:: PROBLEM STATEMENT ::
In the listing below, find each line with the string "queueL" and report it.

:: AVAILABLE DATA ::
BEGIN

-- ==== Sys2Proof/Laws/State.lean ====
section
/-! SUPPORT. What each shared operation leaves alone: one lemma per field per update. -/

namespace Sys2Proof.Machine

variable (s : State)

@[simp] theorem State.setSlot_pending (i : Fin 24) (c : Slot) : (s.setSlot i c).pending = s.pending := rfl
@[simp] theorem State.setSlot_engine (i : Fin 24) (c : Slot) : (s.setSlot i c).engine = s.engine := rfl
@[simp] theorem State.setSlot_arbiter (i : Fin 24) (c : Slot) : (s.setSlot i c).arbiter = s.arbiter := rfl
@[simp] theorem State.setSlot_renewal (i : Fin 24) (c : Slot) : (s.setSlot i c).renewal = s.renewal := rfl
@[simp] theorem State.setSlot_commit (i : Fin 24) (c : Slot) : (s.setSlot i c).commit = s.commit := rfl
@[simp] theorem State.setSlot_time (i : Fin 24) (c : Slot) : (s.setSlot i c).time = s.time := rfl
@[simp] theorem State.setSlot_journal (i : Fin 24) (c : Slot) : (s.setSlot i c).journal = s.journal := rfl
@[simp] theorem State.setSlot_supply (i : Fin 24) (c : Slot) : (s.setSlot i c).supply = s.supply := rfl
@[simp] theorem State.setSlot_queueM (i : Fin 24) (c : Slot) : (s.setSlot i c).queueM = s.queueM := rfl
@[simp] theorem State.setSlot_queueL (i : Fin 24) (c : Slot) : (s.setSlot i c).queueL = s.queueL := rfl
@[simp] theorem State.setSlot_portM (i : Fin 24) (c : Slot) : (s.setSlot i c).portM = s.portM := rfl
@[simp] theorem State.setSlot_portL (i : Fin 24) (c : Slot) : (s.setSlot i c).portL = s.portL := rfl

@[simp] theorem State.setPort_pending (p : Port) (r : PortRecord) : (s.setPort p r).pending = s.pending := by cases p <;> rfl
@[simp] theorem State.setPort_slots (p : Port) (r : PortRecord) : (s.setPort p r).slots = s.slots := by cases p <;> rfl
@[simp] theorem State.setPort_engine (p : Port) (r : PortRecord) : (s.setPort p r).engine = s.engine := by cases p <;> rfl
@[simp] theorem State.setPort_arbiter (p : Port) (r : PortRecord) : (s.setPort p r).arbiter = s.arbiter := by cases p <;> rfl
@[simp] theorem State.setPort_renewal (p : Port) (r : PortRecord) : (s.setPort p r).renewal = s.renewal := by cases p <;> rfl
@[simp] theorem State.setPort_commit (p : Port) (r : PortRecord) : (s.setPort p r).commit = s.commit := by cases p <;> rfl
@[simp] theorem State.setPort_time (p : Port) (r : PortRecord) : (s.setPort p r).time = s.time := by cases p <;> rfl
@[simp] theorem State.setPort_journal (p : Port) (r : PortRecord) : (s.setPort p r).journal = s.journal := by cases p <;> rfl
@[simp] theorem State.setPort_supply (p : Port) (r : PortRecord) : (s.setPort p r).supply = s.supply := by cases p <;> rfl
@[simp] theorem State.setPort_queueM (p : Port) (r : PortRecord) : (s.setPort p r).queueM = s.queueM := by cases p <;> rfl
@[simp] theorem State.setPort_queueL (p : Port) (r : PortRecord) : (s.setPort p r).queueL = s.queueL := by cases p <;> rfl

@[simp] theorem State.setQueue_pending (p : Port) (q : List Demand) : (s.setQueue p q).pending = s.pending := by cases p <;> rfl
@[simp] theorem State.setQueue_slots (p : Port) (q : List Demand) : (s.setQueue p q).slots = s.slots := by cases p <;> rfl
@[simp] theorem State.setQueue_engine (p : Port) (q : List Demand) : (s.setQueue p q).engine = s.engine := by cases p <;> rfl
@[simp] theorem State.setQueue_arbiter (p : Port) (q : List Demand) : (s.setQueue p q).arbiter = s.arbiter := by cases p <;> rfl
@[simp] theorem State.setQueue_renewal (p : Port) (q : List Demand) : (s.setQueue p q).renewal = s.renewal := by cases p <;> rfl
@[simp] theorem State.setQueue_commit (p : Port) (q : List Demand) : (s.setQueue p q).commit = s.commit := by cases p <;> rfl
@[simp] theorem State.setQueue_time (p : Port) (q : List Demand) : (s.setQueue p q).time = s.time := by cases p <;> rfl
@[simp] theorem State.setQueue_journal (p : Port) (q : List Demand) : (s.setQueue p q).journal = s.journal := by cases p <;> rfl
@[simp] theorem State.setQueue_supply (p : Port) (q : List Demand) : (s.setQueue p q).supply = s.supply := by cases p <;> rfl
@[simp] theorem State.setQueue_portM (p : Port) (q : List Demand) : (s.setQueue p q).portM = s.portM := by cases p <;> rfl
@[simp] theorem State.setQueue_portL (p : Port) (q : List Demand) : (s.setQueue p q).portL = s.portL := by cases p <;> rfl

@[simp] theorem State.raise_pending (w : PortSet) (d : Demand) : (s.raise w d).pending = s.pending := by unfold State.raise; split <;> split <;> rfl
@[simp] theorem State.raise_slots (w : PortSet) (d : Demand) : (s.raise w d).slots = s.slots := by unfold State.raise; split <;> split <;> rfl
@[simp] theorem State.raise_engine (w : PortSet) (d : Demand) : (s.raise w d).engine = s.engine := by unfold State.raise; split <;> split <;> rfl
@[simp] theorem State.raise_arbiter (w : PortSet) (d : Demand) : (s.raise w d).arbiter = s.arbiter := by unfold State.raise; split <;> split <;> rfl
@[simp] theorem State.raise_renewal (w : PortSet) (d : Demand) : (s.raise w d).renewal = s.renewal := by unfold State.raise; split <;> split <;> rfl
@[simp] theorem State.raise_commit (w : PortSet) (d : Demand) : (s.raise w d).commit = s.commit := by unfold State.raise; split <;> split <;> rfl
@[simp] theorem State.raise_time (w : PortSet) (d : Demand) : (s.raise w d).time = s.time := by unfold State.raise; split <;> split <;> rfl
@[simp] theorem State.raise_journal (w : PortSet) (d : Demand) : (s.raise w d).journal = s.journal := by unfold State.raise; split <;> split <;> rfl
@[simp] theorem State.raise_supply (w : PortSet) (d : Demand) : (s.raise w d).supply = s.supply := by unfold State.raise; split <;> split <;> rfl
@[simp] theorem State.raise_portM (w : PortSet) (d : Demand) : (s.raise w d).portM = s.portM := by unfold State.raise; split <;> split <;> rfl
@[simp] theorem State.raise_portL (w : PortSet) (d : Demand) : (s.raise w d).portL = s.portL := by unfold State.raise; split <;> split <;> rfl

@[simp] theorem State.raiseSlot_pending (k : DemandKind) (i : Fin 24) (g : Nat) : (s.raiseSlot k i g).pending = s.pending := by unfold State.raiseSlot; simp
@[simp] theorem State.raiseSlot_slots (k : DemandKind) (i : Fin 24) (g : Nat) : (s.raiseSlot k i g).slots = s.slots := by unfold State.raiseSlot; simp
@[simp] theorem State.raiseSlot_engine (k : DemandKind) (i : Fin 24) (g : Nat) : (s.raiseSlot k i g).engine = s.engine := by unfold State.raiseSlot; simp
@[simp] theorem State.raiseSlot_arbiter (k : DemandKind) (i : Fin 24) (g : Nat) : (s.raiseSlot k i g).arbiter = s.arbiter := by unfold State.raiseSlot; simp
@[simp] theorem State.raiseSlot_renewal (k : DemandKind) (i : Fin 24) (g : Nat) : (s.raiseSlot k i g).renewal = s.renewal := by unfold State.raiseSlot; simp
@[simp] theorem State.raiseSlot_commit (k : DemandKind) (i : Fin 24) (g : Nat) : (s.raiseSlot k i g).commit = s.commit := by unfold State.raiseSlot; simp
@[simp] theorem State.raiseSlot_time (k : DemandKind) (i : Fin 24) (g : Nat) : (s.raiseSlot k i g).time = s.time := by unfold State.raiseSlot; simp
@[simp] theorem State.raiseSlot_journal (k : DemandKind) (i : Fin 24) (g : Nat) : (s.raiseSlot k i g).journal = s.journal := by unfold State.raiseSlot; simp
@[simp] theorem State.raiseSlot_supply (k : DemandKind) (i : Fin 24) (g : Nat) : (s.raiseSlot k i g).supply = s.supply := by unfold State.raiseSlot; simp
@[simp] theorem State.raiseSlot_portM (k : DemandKind) (i : Fin 24) (g : Nat) : (s.raiseSlot k i g).portM = s.portM := by unfold State.raiseSlot; simp
@[simp] theorem State.raiseSlot_portL (k : DemandKind) (i : Fin 24) (g : Nat) : (s.raiseSlot k i g).portL = s.portL := by unfold State.raiseSlot; simp

@[simp] theorem State.raiseBatch_pending (k : DemandKind) (q : Nat) : (s.raiseBatch k q).pending = s.pending := by unfold State.raiseBatch; simp
@[simp] theorem State.raiseBatch_slots (k : DemandKind) (q : Nat) : (s.raiseBatch k q).slots = s.slots := by unfold State.raiseBatch; simp
@[simp] theorem State.raiseBatch_engine (k : DemandKind) (q : Nat) : (s.raiseBatch k q).engine = s.engine := by unfold State.raiseBatch; simp
@[simp] theorem State.raiseBatch_arbiter (k : DemandKind) (q : Nat) : (s.raiseBatch k q).arbiter = s.arbiter := by unfold State.raiseBatch; simp
@[simp] theorem State.raiseBatch_renewal (k : DemandKind) (q : Nat) : (s.raiseBatch k q).renewal = s.renewal := by unfold State.raiseBatch; simp
@[simp] theorem State.raiseBatch_commit (k : DemandKind) (q : Nat) : (s.raiseBatch k q).commit = s.commit := by unfold State.raiseBatch; simp
@[simp] theorem State.raiseBatch_time (k : DemandKind) (q : Nat) : (s.raiseBatch k q).time = s.time := by unfold State.raiseBatch; simp
@[simp] theorem State.raiseBatch_journal (k : DemandKind) (q : Nat) : (s.raiseBatch k q).journal = s.journal := by unfold State.raiseBatch; simp
@[simp] theorem State.raiseBatch_supply (k : DemandKind) (q : Nat) : (s.raiseBatch k q).supply = s.supply := by unfold State.raiseBatch; simp
@[simp] theorem State.raiseBatch_portM (k : DemandKind) (q : Nat) : (s.raiseBatch k q).portM = s.portM := by unfold State.raiseBatch; simp
@[simp] theorem State.raiseBatch_portL (k : DemandKind) (q : Nat) : (s.raiseBatch k q).portL = s.portL := by unfold State.raiseBatch; simp

@[simp] theorem State.complete_pending (p : Port) (st : Status) (b : List Byte) : (s.complete p st b).pending = s.pending := by unfold State.complete; simp
@[simp] theorem State.complete_slots (p : Port) (st : Status) (b : List Byte) : (s.complete p st b).slots = s.slots := by unfold State.complete; simp
@[simp] theorem State.complete_engine (p : Port) (st : Status) (b : List Byte) : (s.complete p st b).engine = s.engine := by unfold State.complete; simp
@[simp] theorem State.complete_arbiter (p : Port) (st : Status) (b : List Byte) : (s.complete p st b).arbiter = s.arbiter := by unfold State.complete; simp
@[simp] theorem State.complete_renewal (p : Port) (st : Status) (b : List Byte) : (s.complete p st b).renewal = s.renewal := by unfold State.complete; simp
@[simp] theorem State.complete_commit (p : Port) (st : Status) (b : List Byte) : (s.complete p st b).commit = s.commit := by unfold State.complete; simp
@[simp] theorem State.complete_time (p : Port) (st : Status) (b : List Byte) : (s.complete p st b).time = s.time := by unfold State.complete; simp
@[simp] theorem State.complete_journal (p : Port) (st : Status) (b : List Byte) : (s.complete p st b).journal = s.journal := by unfold State.complete; simp
@[simp] theorem State.complete_supply (p : Port) (st : Status) (b : List Byte) : (s.complete p st b).supply = s.supply := by unfold State.complete; simp
@[simp] theorem State.complete_queueM (p : Port) (st : Status) (b : List Byte) : (s.complete p st b).queueM = s.queueM := by unfold State.complete; simp
@[simp] theorem State.complete_queueL (p : Port) (st : Status) (b : List Byte) : (s.complete p st b).queueL = s.queueL := by unfold State.complete; simp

END

:: THE ANSWER ::
@[simp] theorem State.setSlot_queueL (i : Fin 24) (c : Slot) : (s.setSlot i c).queueL = s.queueL := rfl
@[simp] theorem State.setPort_queueL (p : Port) (r : PortRecord) : (s.setPort p r).queueL = s.queueL := by cases p <;> rfl
@[simp] theorem State.complete_queueL (p : Port) (st : Status) (b : List Byte) : (s.complete p st b).queueL = s.queueL := by unfold State.complete; simp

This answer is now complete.